Danny Katz wird von einer jungen Frau kontaktiert. Ihr Ehemann ist seit ein paar Tagen verschwunden und sie hat den Eindruck, dass die Polizei kein großes Interesse hat, die Ermittlungen einzuleiten. Man geht dort von einem freiwilligen Verschwinden aus. Joel Klingberg hat das Verschwinden seines älteren Bruders nie verwunden, auch nicht nach über vierzig Jahren. Katz kennt den Verschwundenen aus seiner Militärzeit, gemeinsam wurden sie zu Übersetzern ausgebildet. Doch kann das auf der Suche nach dem Vermissten hilfreich sein? Möglicherweise ist Danny Katz mehr durch den Fall angerührt als ihm lieb sein kann.

In seinem ersten Fall wird Danny Katz mit einem Teil seiner Vergangenheit konfrontiert. Seine Zeit beim Militär hat ihn schon geprägt, obwohl er einiges nicht durchblicken konnte und ihm Hintergrundwissen vorenthalten wurde. Die Wege seines Kameraden Joel hat er nicht mehr weiter verfolgt. Umso rätselhafter ist nun sein Verschwinden. Hegt Klingberg auch nach den langen Jahren noch den Wunsch, das Schicksal seines Bruders zu klären? Oder hat ihn noch etwas anderes veranlasst, sein Haus zu verlassen? War es überhaupt ein freiwilliges Geschehen? Schnell bekommt Katz den Eindruck, dass nicht alle Fragen, die er stellt, ehrlich beantwortet werden. Ähnlich geht es der Staatsanwältin Eva Westin.

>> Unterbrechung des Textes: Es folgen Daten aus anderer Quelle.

-- ==== Sys2Proof/Laws/State.lean ====
section
/-! SUPPORT. What each update of the state leaves: one lemma for each field and update, and the part that it changes. -/

namespace Sys2Proof.Machine

/-! ## updCluster -/

@[simp] theorem State.updCluster_cur (s : State) (c : Nat) (f : Cluster → Cluster) : (s.updCluster c f).cur = s.cur := rfl
@[simp] theorem State.updCluster_sels (s : State) (c : Nat) (f : Cluster → Cluster) : (s.updCluster c f).sels = s.sels := rfl
@[simp] theorem State.updCluster_inputs (s : State) (c : Nat) (f : Cluster → Cluster) : (s.updCluster c f).inputs = s.inputs := rfl
@[simp] theorem State.updCluster_regq (s : State) (c : Nat) (f : Cluster → Cluster) : (s.updCluster c f).regq = s.regq := rfl
@[simp] theorem State.updCluster_xlQueue (s : State) (c : Nat) (f : Cluster → Cluster) : (s.updCluster c f).xlQueue = s.xlQueue := rfl
@[simp] theorem State.updCluster_turn (s : State) (c : Nat) (f : Cluster → Cluster) : (s.updCluster c f).turn = s.turn := rfl
@[simp] theorem State.updCluster_cycles (s : State) (c : Nat) (f : Cluster → Cluster) : (s.updCluster c f).cycles = s.cycles := rfl
@[simp] theorem State.updCluster_fresh (s : State) (c : Nat) (f : Cluster → Cluster) : (s.updCluster c f).fresh = s.fresh := rfl
@[simp] theorem State.updCluster_timeNs (s : State) (c : Nat) (f : Cluster → Cluster) : (s.updCluster c f).timeNs = s.timeNs := rfl
@[simp] theorem State.updCluster_timeLocked (s : State) (c : Nat) (f : Cluster → Cluster) : (s.updCluster c f).timeLocked = s.timeLocked := rfl
@[simp] theorem State.updCluster_beats (s : State) (c : Nat) (f : Cluster → Cluster) : (s.updCluster c f).beats = s.beats := rfl
@[simp] theorem State.updCluster_hlc (s : State) (c : Nat) (f : Cluster → Cluster) : (s.updCluster c f).hlc = s.hlc := rfl
@[simp] theorem State.updCluster_parts (s : State) (c : Nat) (f : Cluster → Cluster) : (s.updCluster c f).parts = s.parts := rfl
@[simp] theorem State.updCluster_funcs (s : State) (c : Nat) (f : Cluster → Cluster) : (s.updCluster c f).funcs = s.funcs := rfl
@[simp] theorem State.updCluster_ctxs (s : State) (c : Nat) (f : Cluster → Cluster) : (s.updCluster c f).ctxs = s.ctxs := rfl
@[simp] theorem State.updCluster_pkgMeter (s : State) (c : Nat) (f : Cluster → Cluster) : (s.updCluster c f).pkgMeter = s.pkgMeter := rfl
@[simp] theorem State.updCluster_uncoreF (s : State) (c : Nat) (f : Cluster → Cluster) : (s.updCluster c f).uncoreF = s.uncoreF := rfl
@[simp] theorem State.updCluster_uncoreRaw (s : State) (c : Nat) (f : Cluster → Cluster) : (s.updCluster c f).uncoreRaw = s.uncoreRaw := rfl
@[simp] theorem State.updCluster_alarm (s : State) (c : Nat) (f : Cluster → Cluster) : (s.updCluster c f).alarm = s.alarm := rfl
@[simp] theorem State.updCluster_uncoreSum (s : State) (c : Nat) (f : Cluster → Cluster) : (s.updCluster c f).uncoreSum = s.uncoreSum := rfl
@[simp] theorem State.updCluster_l2 (s : State) (c : Nat) (f : Cluster → Cluster) : (s.updCluster c f).l2 = s.l2 := rfl
@[simp] theorem State.updCluster_slices (s : State) (c : Nat) (f : Cluster → Cluster) : (s.updCluster c f).slices = s.slices := rfl
@[simp] theorem State.updCluster_poison (s : State) (c : Nat) (f : Cluster → Cluster) : (s.updCluster c f).poison = s.poison := rfl
@[simp] theorem State.updCluster_tagBit (s : State) (c : Nat) (f : Cluster → Cluster) : (s.updCluster c f).tagBit = s.tagBit := rfl
@[simp] theorem State.updCluster_exportSt (s : State) (c : Nat) (f : Cluster → Cluster) : (s.updCluster c f).exportSt = s.exportSt := rfl
@[simp] theorem State.updCluster_exportInv (s : State) (c : Nat) (f : Cluster → Cluster) : (s.updCluster c f).exportInv = s.exportInv := rfl
@[simp] theorem State.updCluster_invSent (s : State) (c : Nat) (f : Cluster → Cluster) : (s.updCluster c f).invSent = s.invSent := rfl
@[simp] theorem State.updCluster_recalls (s : State) (c : Nat) (f : Cluster → Cluster) : (s.updCluster c f).recalls = s.recalls := rfl
@[simp] theorem State.updCluster_heldWrites (s : State) (c : Nat) (f : Cluster → Cluster) : (s.updCluster c f).heldWrites = s.heldWrites := rfl
@[simp] theorem State.updCluster_exports (s : State) (c : Nat) (f : Cluster → Cluster) : (s.updCluster c f).exports = s.exports := rfl
@[simp] theorem State.updCluster_fabCtl (s : State) (c : Nat) (f : Cluster → Cluster) : (s.updCluster c f).fabCtl = s.fabCtl := rfl
@[simp] theorem State.updCluster_remotes (s : State) (c : Nat) (f : Cluster → Cluster) : (s.updCluster c f).remotes = s.remotes := rfl
@[simp] theorem State.updCluster_nextTag (s : State) (c : Nat) (f : Cluster → Cluster) : (s.updCluster c f).nextTag = s.nextTag := rfl
@[simp] theorem State.updCluster_fabOut (s : State) (c : Nat) (f : Cluster → Cluster) : (s.updCluster c f).fabOut = s.fabOut := rfl
@[simp] theorem State.updCluster_sentMsgs (s : State) (c : Nat) (f : Cluster → Cluster) : (s.updCluster c f).sentMsgs = s.sentMsgs := rfl
@[simp] theorem State.updCluster_aborts (s : State) (c : Nat) (f : Cluster → Cluster) : (s.updCluster c f).aborts = s.aborts := rfl
@[simp] theorem State.updCluster_heldReqs (s : State) (c : Nat) (f : Cluster → Cluster) : (s.updCluster c f).heldReqs = s.heldReqs := rfl
@[simp] theorem State.updCluster_msgs (s : State) (c : Nat) (f : Cluster → Cluster) : (s.updCluster c f).msgs = s.msgs := rfl
@[simp] theorem State.updCluster_ports (s : State) (c : Nat) (f : Cluster → Cluster) : (s.updCluster c f).ports = s.ports := rfl
@[simp] theorem State.updCluster_launches (s : State) (c : Nat) (f : Cluster → Cluster) : (s.updCluster c f).launches = s.launches := rfl
@[simp] theorem State.updCluster_nextLaunch (s : State) (c : Nat) (f : Cluster → Cluster) : (s.updCluster c f).nextLaunch = s.nextLaunch := rfl
@[simp] theorem State.updCluster_wakes (s : State) (c : Nat) (f : Cluster → Cluster) : (s.updCluster c f).wakes = s.wakes := rfl
@[simp] theorem State.updCluster_asks (s : State) (c : Nat) (f : Cluster → Cluster) : (s.updCluster c f).asks = s.asks := rfl
@[simp] theorem State.updCluster_answers (s : State) (c : Nat) (f : Cluster → Cluster) : (s.updCluster c f).answers = s.answers := rfl
@[simp] theorem State.updCluster_quantum (s : State) (c : Nat) (f : Cluster → Cluster) : (s.updCluster c f).quantum = s.quantum := rfl
@[simp] theorem State.updCluster_perUs (s : State) (c : Nat) (f : Cluster → Cluster) : (s.updCluster c f).perUs = s.perUs := rfl
@[simp] theorem State.updCluster_prom (s : State) (c : Nat) (f : Cluster → Cluster) : (s.updCluster c f).prom = s.prom := rfl
@[simp] theorem State.updCluster_batch (s : State) (c : Nat) (f : Cluster → Cluster) : (s.updCluster c f).batch = s.batch := rfl
@[simp] theorem State.updCluster_batchNs (s : State) (c : Nat) (f : Cluster → Cluster) : (s.updCluster c f).batchNs = s.batchNs := rfl
@[simp] theorem State.updCluster_batchStep (s : State) (c : Nat) (f : Cluster → Cluster) : (s.updCluster c f).batchStep = s.batchStep := rfl
@[simp] theorem State.updCluster_admitNs (s : State) (c : Nat) (f : Cluster → Cluster) : (s.updCluster c f).admitNs = s.admitNs := rfl
@[simp] theorem State.updCluster_admitGap (s : State) (c : Nat) (f : Cluster → Cluster) : (s.updCluster c f).admitGap = s.admitGap := rfl
@[simp] theorem State.updCluster_power (s : State) (c : Nat) (f : Cluster → Cluster) : (s.updCluster c f).power = s.power := rfl
@[simp] theorem State.updCluster_mgmt (s : State) (c : Nat) (f : Cluster → Cluster) : (s.updCluster c f).mgmt = s.mgmt := rfl
@[simp] theorem State.updCluster_shadows (s : State) (c : Nat) (f : Cluster → Cluster) : (s.updCluster c f).shadows = s.shadows := rfl
@[simp] theorem State.updCluster_lwms (s : State) (c : Nat) (f : Cluster → Cluster) : (s.updCluster c f).lwms = s.lwms := rfl
@[simp] theorem State.updCluster_portSt (s : State) (c : Nat) (f : Cluster → Cluster) : (s.updCluster c f).portSt = s.portSt := rfl
@[simp] theorem State.updCluster_torus (s : State) (c : Nat) (f : Cluster → Cluster) : (s.updCluster c f).torus = s.torus := rfl
@[simp] theorem State.updCluster_escNew (s : State) (c : Nat) (f : Cluster → Cluster) : (s.updCluster c f).escNew = s.escNew := rfl
@[simp] theorem State.updCluster_net (s : State) (c : Nat) (f : Cluster → Cluster) : (s.updCluster c f).net = s.net := rfl
@[simp] theorem State.updCluster_nextPkt (s : State) (c : Nat) (f : Cluster → Cluster) : (s.updCluster c f).nextPkt = s.nextPkt := rfl
@[simp] theorem State.updCluster_farGot (s : State) (c : Nat) (f : Cluster → Cluster) : (s.updCluster c f).farGot = s.farGot := rfl
@[simp] theorem State.updCluster_frq (s : State) (c : Nat) (f : Cluster → Cluster) : (s.updCluster c f).frq = s.frq := rfl
@[simp] theorem State.updCluster_mem (s : State) (c : Nat) (f : Cluster → Cluster) : (s.updCluster c f).mem = s.mem := rfl
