theorem witness_BranchesAndCalls :
    ReadyAll [.bra (fd 0 0 0 0) 8, .brp (fd 0 1 0 0) 8, .brx (fd 0 0 24 0), .nop (fd 0 0 0 0), .yield (fd 0 0 0 0), .ret (fd 0 0 0 0)] ∧
    ((ctxtOf tIssue tGang (fd 0 0 24 0)).act.all fun l => canonical ((ctxtOf tIssue tGang (fd 0 0 24 0)).a 2 l) &&
      (ctxtOf tIssue tGang (fd 0 0 24 0)).a 2 l % 4 == 0) = true ∧
    (tGang.thread 0).scnt = 0 ∧ (let c := ctxtOf tIssue rGang (fd 0 0 24 0)
    Ready (.call (fd 0 0 24 0) 8) (fd 0 0 24 0) (stateOf rGang) tIssue rGang ∧
    Ready (.callx (fd 0 0 24 0)) (fd 0 0 24 0) (stateOf rGang) tIssue rGang ∧
    Ready (.ret (fd 0 0 24 0)) (fd 0 0 24 0) (stateOf rGang) tIssue rGang ∧
    (c.act.all fun l => decide ((rGang.thread l).scnt < rGang.depth) && (rGang.thread l).scnt != 0 && canonical (c.a 2 l) && c.a 2 l % 4 == 0 &&
      ((rGang.thread l).reg (rGang.usable + (rGang.thread l).scnt - 1)) / 2 ^ 30 == 0) = true ∧
    pushOk rGang.entry c.nextHeader = true) := by
  refine ⟨readyAll _ ?_, ?_, ?_, ready _ _ _ rfl ?_, ready _ _ _ rfl ?_, ready _ _ _ rfl ?_, ?_, ?_⟩ <;> decide +kernel

/-- The handler of a trap in scalar mode, in issue. -/
def hIssue : Issue := { tIssue with slot := handlerSlot, lanes := [0], scalar := true }
def hGang : Gang := { tGang with threads := tGang.threads.take 1 }
def hState : State :=
  { withCluster { Cluster.reset with handler := some { slot := 0, record := { cls := 1 }, gang := hGang, mem := [], began := 0, verdict := none } } with
    cur := some hIssue }

theorem witness_MeetLoopSwitchExit :
    (let f := fd 0 0 24 0
     let c := ctxtOf tIssue rGang f
     Ready (.meet f 8) f (stateOf rGang) tIssue rGang ∧
     (c.act.all fun l => decide ((rGang.thread l).scnt < rGang.depth) && (rGang.thread l).mr == BitVec.allOnes 64) = true ∧
     Ready (.exit f) f (stateOf rGang) tIssue rGang) ∧
    (let g := regs [(24, 3)] rGang
     Ready (.loop (fd 0 0 24 0) 8) (fd 0 0 24 0) (stateOf g) tIssue g ∧
     ((ctxtOf tIssue g (fd 0 0 24 0)).act.all fun l => (ctxtOf tIssue g (fd 0 0 24 0)).a 1 l != 0) = true) ∧
    (let f := fd 0 0 24 0
     let s := fState rGang
     Ready (.loop f 4) f s tIssue rGang ∧ rGang.tstop = false ∧ (ctxtOf tIssue rGang f).a 1 0 = 0 ∧
     (headerWalk tIssue rGang.ctx rGang.ownIds 1 (tIssue.addr + (4 : BitVec 32).signExtend 64) s.idle []).2.2.isNone = true ∧
     (headerWalk tIssue rGang.ctx rGang.ownIds 1 (tIssue.addr + (4 : BitVec 32).signExtend 64) s.idle []).1.issGang? tIssue = some rGang ∧
     Ready (.switch f 0) f s tIssue rGang ∧
     (headerWalk tIssue rGang.ctx rGang.ownIds (((ctxtOf tIssue rGang f).act.map fun l => switchCase f 0 ((ctxtOf tIssue rGang f).a 1 l)).foldl Nat.max 0)
       (ctxtOf tIssue rGang f).nextHeader s.idle []).2.2.isNone = true) ∧
    (Ready (.exit (fd 0 0 0 0)) (fd 0 0 0 0) hState hIssue hGang ∧ (ctxtOf hIssue hGang (fd 0 0 0 0)).act ≠ [] ∧
     Ready (.exit (fdNone 0 0 0 0)) (fdNone 0 0 0 0) hState hIssue hGang ∧ (ctxtOf hIssue hGang (fdNone 0 0 0 0)).act = []) := by
  refine ⟨⟨ready _ _ _ rfl ?_, ?_, ready _ _ _ rfl ?_⟩, ⟨ready _ _ _ rfl ?_, ?_⟩,
    ⟨readyF _ _ _ rfl ?_, ?_, ?_, ?_, ?_, readyF _ _ _ rfl ?_, ?_⟩, ⟨⟨rfl, rfl, ?_⟩, ?_, ⟨rfl, rfl, ?_⟩, ?_⟩⟩ <;> decide +kernel

/-- What `State.passes` asks, evaluated: the lanes' causes, the scope, earlier acquires and the release. -/
def passesB (s : State) (c : Ctxt) (a : Acc) (off : Bool) : Bool :=
  (c.act.all fun l => s.laneCause c a (c.laneAddr a off l) == 0) &&
    s.scopeOf c a.named == a.named && c.g.openAcquires c.act == [] &&
    (if a.isRel then s.releaseGate c (if a.sp = 1 then 2 else if a.named = 0 then a.sc else s.scopeOf c a.named)
      else if a.kind = .flag then s.flagGate c (c.act.map (c.laneAddr a off)) else (s, none)).2.isNone

theorem passes_of (s : State) (c : Ctxt) (a : Acc) (off : Bool) (h : passesB s c a off = true) : ∃ s2, s.passes s2 c a off := by
  unfold passesB at h
  simp only [Bool.and_eq_true, List.all_eq_true, beq_iff_eq, Option.isNone_iff_eq_none] at h
  obtain ⟨⟨⟨h1, h2⟩, h3⟩, h4⟩ := h
  exact ⟨_, h1, fun h => absurd h2 h, h3, _, Prod.ext rfl h4, rfl⟩

theorem witness_GlobalAccesses :
    -- global loads, stores and atomics, a load of the scratchpad and one of the constants
    (Ready (.ld (fd 0 8 24 0)) (fd 0 8 24 0) tState tIssue tGang ∧ (memAcc (fd 0 8 24 0) .load false).sp = 0 ∧
      (∃ s2, tState.idle.passes s2 (ctxtOf tIssue tGang (fd 0 8 24 0)) (memAcc (fd 0 8 24 0) .load false) true) ∧
      tGang.full [.ld, .rm] = false) ∧
    (let f := fd 0 8 24 0
     let c := ctxtOf tIssue tGang f
     let a := memAcc f .store false
     a.sp = 0 ∧ (∃ s2, tState.idle.passes s2 c a true) ∧
      tGang.full (tState.idle.classes c a (c.act.map (c.accAddr tState.idle a true))) = false ∧
      destTakes tGang.dests ((c.act.filterMap fun l => tState.knownFar c a (c.accAddr tState.idle a true l)).eraseDups) = true) ∧
    ReadyAll [.ldv (fd 0 8 24 0), .st (fd 0 8 24 0), .stv (fd 0 8 24 0), .stflag (fd 0 8 24 0), .atom (fd 0 8 24 40), .atomr (fd 0 0 24 40),
      .atomf (fd 0 0 24 40), .cas (fd 0 8 24 40)] ∧
    (Ready (.ld (fd 64 8 24 0)) (fd 64 8 24 0) tState tIssue tGang ∧ (memAcc (fd 64 8 24 0) .load false).sp = 1 ∧
      ∃ s2, tState.idle.passes s2 (ctxtOf tIssue tGang (fd 64 8 24 0)) (memAcc (fd 64 8 24 0) .load false) true) ∧
    (Ready (.ld (fd 128 8 24 0)) (fd 128 8 24 0) tState tIssue tGang ∧ (memAcc (fd 128 8 24 0) .load false).sp = 2 ∧
      ∃ s2, tState.idle.passes s2 (ctxtOf tIssue tGang (fd 128 8 24 0)) (memAcc (fd 128 8 24 0) .load false) true) := by
  refine ⟨⟨ready _ _ _ rfl ?_, ?_, passes_of _ _ _ _ ?_, ?_⟩, ⟨?_, passes_of _ _ _ _ ?_, ?_, ?_⟩, readyAll _ ?_, ⟨ready _ _ _ rfl ?_, ?_, passes_of _ _ _ _ ?_⟩,
    ⟨ready _ _ _ rfl ?_, ?_, passes_of _ _ _ _ ?_⟩⟩ <;> decide +kernel

theorem witness_ScratchpadStores :
    (let f := fd 64 8 24 0
     let a := memAcc f .store false
     Ready (.st f) f tState tIssue tGang ∧ a.sp = 1 ∧ a.ord = 0 ∧ tGang.openAcquires (ctxtOf tIssue tGang f).act = [] ∧
       tGang.full [.st] = false ∧
       ((ctxtOf tIssue tGang f).act.all fun l => tState.laneCause (ctxtOf tIssue tGang f) a ((ctxtOf tIssue tGang f).laneAddr a true l) == 0) = true) ∧
    Ready (.stv (fd 64 8 24 0)) (fd 64 8 24 0) tState tIssue tGang ∧
    (Cluster.reset.scratchBanks.length ≠ 0) := by
  refine ⟨⟨ready _ _ _ rfl ?_, ?_, ?_, ?_, ?_, ?_⟩, ready _ _ _ rfl ?_, ?_⟩ <;> decide +kernel

/-- A gang with an open consignment slot and an open view in slot 0. -/
def oGang : Gang :=
  { tGang with slots := tGang.slots.set 0 ⟨1, 0x2000000001, 0, [], [], 0⟩, views := tGang.views.set 0 ⟨true, 5, false⟩ }

theorem witness_SpecialAccesses :
    (let f := fd 0 8 24 0
     let c := ctxtOf tIssue oGang f
     Ready (.ldview f) f (stateOf oGang) tIssue oGang ∧ (oGang.views.getD 0 ⟨false, 0, false⟩).isOpen = true ∧
     Ready (.stcsg f) f (stateOf oGang) tIssue oGang ∧ (oGang.slotAt 0).st = 1 ∧
     Ready (.stflag f) f (stateOf oGang) tIssue oGang ∧
     (∃ s2, (stateOf oGang).idle.passes s2 c { kind := .view, bytes := 4, sext := false, regs := 1, slot := 0 } true) ∧
     (∃ s2, (stateOf oGang).idle.passes s2 c { kind := .csg, bytes := 4, slot := 0 } true) ∧
     (∃ s2, (stateOf oGang).idle.passes s2 c { kind := .flag, bytes := 4 } true) ∧
     oGang.full [.ld, .rm] = false ∧ oGang.full [.st, .rm] = false) ∧
    ReadyAll [.pf (fd 0 0 24 0), .wb (fd 0 0 24 0), .inv (fd 0 0 24 0), .inv (fd 1 0 0 0)] ∧
    (ctxtOf tIssue tGang (fd 1 0 0 0)).act ≠ [] := by
  refine ⟨⟨ready _ _ _ rfl ?_, ?_, ready _ _ _ rfl ?_, ?_, ready _ _ _ rfl ?_, passes_of _ _ _ _ ?_, passes_of _ _ _ _ ?_,
    passes_of _ _ _ _ ?_, ?_, ?_⟩, readyAll _ ?_, ?_⟩ <;> decide +kernel

/-- A cluster whose bank 24 is a FIFO that the context owns, with `n` rows in it. -/
def qCluster (n : Nat) : Cluster :=
  { tCluster tGang with bankCur := BitVec.ofNat 64 (setBits 0x5555000000000000 48 2 2), fifos := [(24, ⟨some 4096, 0, n⟩)] }

theorem witness_FifoAccesses :
    (∀ n ∈ [0, 1, 512], (withCluster (qCluster n)).fifoOk (ctxtOf tIssue tGang (fd 0 8 0 24)) 24 = true) ∧
    (ctxtOf tIssue tGang (fd 0 8 0 24)).act ≠ [] ∧ judged tGang (.fpop (fd 0 8 0 24)) = true ∧ judged tGang (.fpush (fd 0 8 0 24)) = true ∧
    FifoReg.fill ⟨some 4096, 0, 0⟩ = 0 ∧ FifoReg.fill ⟨some 4096, 0, 1⟩ = 1 ∧ FifoReg.fill ⟨some 4096, 0, 512⟩ = 512 := by
  decide +kernel

/-- Function 1 with a version store. -/
def vFunc : Func := { Func.reset with vstoreBase := 0x40000001, vstoreGeom := 0x0001000100010000 }

theorem witness_Consignments :
    (let f := fd 0 8 0 0
     let s : State := { tState with funcs := [(1, vFunc)] }
     (ctxtOf tIssue tGang f).act = tGang.liveLanes ∧ judged tGang (.csgOpen f) = true ∧ (tGang.slotAt 0).st = 0 ∧
     (s.func 1).vOn = true ∧ lowestFree 0 (min (s.func 1).recCount ((s.func 1).recUsed.length + 1)) (s.func 1).recUsed = some 0 ∧
     s.openCsgs 4096 < 4096) ∧
    (judged oGang (.csgSeal (fd 0 8 0 0)) = true ∧ judged oGang (.csgAbort (fd 0 0 0 0)) = true ∧ (oGang.slotAt 0).st = 1 ∧
     oGang.full [.rm] = false) := by decide +kernel

theorem witness_Consignments_views :
    (let f := fd 0 0 0 0
     (tGang.views.getD 0 ⟨false, 0, false⟩).isOpen = false ∧ (ctxtOf tIssue tGang f).act = tGang.liveLanes ∧
     tGang.pendingOps (ctxtOf tIssue tGang f).act = [] ∧ judged tGang (.viewOpen f) = true) ∧
    (judged oGang (.viewClose (fd 0 3 0 0)) = true ∧ judged oGang (.viewStamp (fd 0 8 0 0)) = true ∧
     (oGang.views.getD 0 ⟨false, 0, false⟩).isOpen = true ∧ (ctxtOf tIssue oGang (fd 0 3 0 0)).act = oGang.liveLanes ∧ oGang.ops = []) := by
  decide +kernel

/-- A gang with three incomplete loads. -/
def wGang : Gang :=
  (List.range 3).foldl (fun g i => g.addOp (.ld (fd 0 8 24 0)) tIssue [0] [.ld] [{ lane := 0, va := 128 * i, data := 0, cmp := 0, st := .walking }] [] [] 0 false) tGang

theorem witness_Fences :
    ReadyAll [.fence (fd 8 0 0 0), .fenceSc (fd 0 0 0 0), .wait (fd 0 1 0 0), .wb (fd 1 0 0 0)] ∧
    (tState.idle.releaseGate (ctxtOf tIssue tGang (fd 8 0 0 0)) 0).2.isNone = true ∧
    tState.scopeOf (ctxtOf tIssue tGang (fd 8 0 0 0)) 0 = 0 ∧ tGang.ops = [] ∧ tGang.count (ctrOf 1) ≤ 0 ∧
    tGang.openLoads (ctxtOf tIssue tGang (fd 8 0 0 0)).act = [] ∧
    ReadyAll [.fence (fdNone 8 0 0 0), .fenceSc (fdNone 0 0 0 0)] ∧ (ctxtOf tIssue tGang (fdNone 8 0 0 0)).act = [] ∧
    tGang.pendingOps (ctxtOf tIssue tGang (fd 1 0 0 0)).act = [] ∧
    (let r := State.writeOutList 0 false (tState.idle.dirtyLines 0 (· == 4096)) tState.idle
     r.2.isNone = true ∧ r.1.wbLost 4096 = none ∧ r.1.wbAway 4096 = false) ∧ tGang.full [.st] = false ∧
    (Ready (.wait (fd 0 1 0 2)) (fd 0 1 0 2) (stateOf wGang) tIssue wGang ∧ 2 < wGang.count (ctrOf 1)) := by
  refine ⟨readyAll _ ?_, ?_, ?_, ?_, ?_, ?_, readyAll _ ?_, ?_, ?_, ?_, ?_, ready _ _ _ rfl ?_, ?_⟩ <;> decide +kernel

Zwar ist es nicht zwingend notwendig, die Bände der Reihe in der richtigen Reihenfolge zu lesen, aber Sinn macht es natürlich schon. Aber auch wenn man den Folgeband bereits kennt, vermag auch dieser erste Teil zu fesseln. Allerdings muss man der Thematik, die der Autor wählt, eine gewisse Offenheit entgegen bringen. Man mag nicht glauben, dass es im vermeintlich beschaulichen Schweden so hart hergehen kann. Was vom Menschen übrig bleibt, scheint nicht allzu viel, wenn er die Mühlen durchlaufen hat. Doch müsste nicht jemand etwas merken? Allerdings fällt einem dann doch schnell wieder ein, dass man den Leuten bekanntlich nur vor den Kopf kucken kann. Auch wenn vielleicht noch nicht alles ganz rund läuft, hat der Autor doch einen interessanten Ermittler in einem besonderen Umfeld vorgestellt, der in seinem ersten Fall schon gut beginnt und im zweiten zu noch besserer Form aufläuft.